— What this task involves —
Return exactly the lines of the records below, starting at the line that contains "def bodyCapacity (c" and ending at the line that contains "body make. -/", with both of those lines kept.

— Records provided —

..............................

-- ==== Sys2Proof/Machine/Chabohar.lean ====
section
/-! DEFINITION. Chapter 15 R471 to R491, R498: how the MMC serves the PDUs it has received, one at a time and in the order of
their reception: sessions and their protection, the services, segmented transfers, event delivery; and the deliveries of
firmware bundles that chapter 20 runs over them. Each request row takes the PDU at the front when its service is the row's;
a PDU of another service stays. -/

namespace Sys2Proof.Machine

/-- A request, its protection taken off. -/
structure Request where
  client : Client
  sid : Nat
  svc : Nat
  status : Nat
  tid : Nat
  obj : Nat × Nat × Nat
  body : List (BitVec 8)
  /-- the client's role, and whether it has no session and only the rights of R474. -/
  role : Nat
  restricted : Bool
  deriving DecidableEq, Repr

/-! ### Carriers (Table 15-7) -/

/-- Bytes that a body may have: with SID 0, and in a session. -/
def bodyCapacity (c : Client) (sid : Nat) : Nat :=
  match c with
  | .can _ _ => if sid = 0 then 48 else 32
  | .udp _ _ => if sid = 0 then 1216 else 1200
  | .pcie _ => if sid = 0 then 4080 else 4064
  | .felun _ => 4208

def wordsPerBlock (c : Client) (sid : Nat) : Nat := (bodyCapacity c sid - 4) / 4

/-! ### The message (R471) -/

/-- The length agrees with BLEN, reserved bytes are zero, CNODE fits the carrier; PROOF carries no trailer. -/
def pduFormed (c : Client) (p : List (BitVec 8)) : Bool :=
  let svc := natAt p 0 1
  let sid := natAt p 10 2
  let trailer := if sid = 0 ∨ svc = 0x11 then 0 else 16
  let node := natAt p 7 1
  decide (16 ≤ p.length) && p.length == 16 + natAt p 12 2 + trailer && natAt p 15 1 == 0 && decide (natAt p 14 1 < 2) &&
  (natAt p 1 1 == 0 || svc == 8 || decide (0x80 ≤ svc)) &&
  (match c with | .can _ _ => decide (node ≤ 126) | _ => node == 0)

/-- The request that a PDU's header and a body make. -/
def requestOf (c : Client) (p body : List (BitVec 8)) (role : Nat) (restricted : Bool) : Request :=
  ⟨c, natAt p 10 2, natAt p 0 1, natAt p 1 1, natAt p 2 2, (natAt p 4 1, natAt p 5 2, natAt p 8 2), body, role, restricted⟩

/-! ### Protection (R477, R478) -/

/-- The value with low 32 bits `lo` that lies closest to `hi`; the higher one on a tie. -/
def rebuiltCounter (hi lo : Nat) : Nat :=
  let base := hi / 2 ^ 32 * 2 ^ 32 + lo
  if hi < base ∧ 2 ^ 31 < base - hi ∧ 2 ^ 32 ≤ base then base - 2 ^ 32
  else if base < hi ∧ 2 ^ 31 ≤ hi - base then base + 2 ^ 32
  else base

/-- The receive window: above H - 64 and not accepted before. -/
def Session.fresh (x : Session) (c : Nat) : Bool := decide (x.hi < c + 64) && !x.seen.contains c && decide (c < 2 ^ 64)

def Session.accept (x : Session) (c now : Nat) : Session :=
  let hi := max x.hi c
  { x with hi := hi, seen := (c :: x.seen).filter (fun y => decide (hi < y + 64)), last := now }

/-- What becomes of a protected message. -/
inductive Opened where
  | body (bs : List (BitVec 8)) (ctr : Nat)
  | badCounter
  | badTag

def State.openMessage (s : State) (x : Session) (p : List (BitVec 8)) : Opened :=
  let n := natAt p 12 2
  let header := p.take 16
  let ct := (p.drop 16).take n
  let c := rebuiltCounter x.hi (natAt p (16 + n) 4)
  let tag := p.drop (16 + n + 4)
  if x.fresh c = false then .badCounter
  else
    let k := x.dirKey (s.mkeyBytes x.kslot) "chb-c2m" c
    if fitTo 0 12 (Config.gcmTag k (x.nonce c) header ct) = tag then .body (fitTo 0 n (Config.gcmCrypt k (x.nonce c) ct)) c
    else .badTag

/-! ### Answers -/

/-- A response: counted, kept and sent. -/
def State.reply (s : State) (q : Request) (status : Nat) (body : List (BitVec 8)) : State :=
  (s.countChb 0).respond q.client q.sid ⟨q.tid, q.svc, q.obj, q.body, status, body, q.sid⟩

/-- A response that is not kept: the request was not applied. -/
def State.refuse (s : State) (q : Request) (status : Nat) (plain : Bool) : State :=
  (s.countChb 0).sendMsg q.client q.sid (q.svc % 0x80 + 0x80) status q.tid q.obj [] plain false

..............................

— Response to this task —
def bodyCapacity (c : Client) (sid : Nat) : Nat :=
  match c with
  | .can _ _ => if sid = 0 then 48 else 32
  | .udp _ _ => if sid = 0 then 1216 else 1200
  | .pcie _ => if sid = 0 then 4080 else 4064
  | .felun _ => 4208

def wordsPerBlock (c : Client) (sid : Nat) : Nat := (bodyCapacity c sid - 4) / 4

/-! ### The message (R471) -/

/-- The length agrees with BLEN, reserved bytes are zero, CNODE fits the carrier; PROOF carries no trailer. -/
def pduFormed (c : Client) (p : List (BitVec 8)) : Bool :=
  let svc := natAt p 0 1
  let sid := natAt p 10 2
  let trailer := if sid = 0 ∨ svc = 0x11 then 0 else 16
  let node := natAt p 7 1
  decide (16 ≤ p.length) && p.length == 16 + natAt p 12 2 + trailer && natAt p 15 1 == 0 && decide (natAt p 14 1 < 2) &&
  (natAt p 1 1 == 0 || svc == 8 || decide (0x80 ≤ svc)) &&
  (match c with | .can _ _ => decide (node ≤ 126) | _ => node == 0)

/-- The request that a PDU's header and a body make. -/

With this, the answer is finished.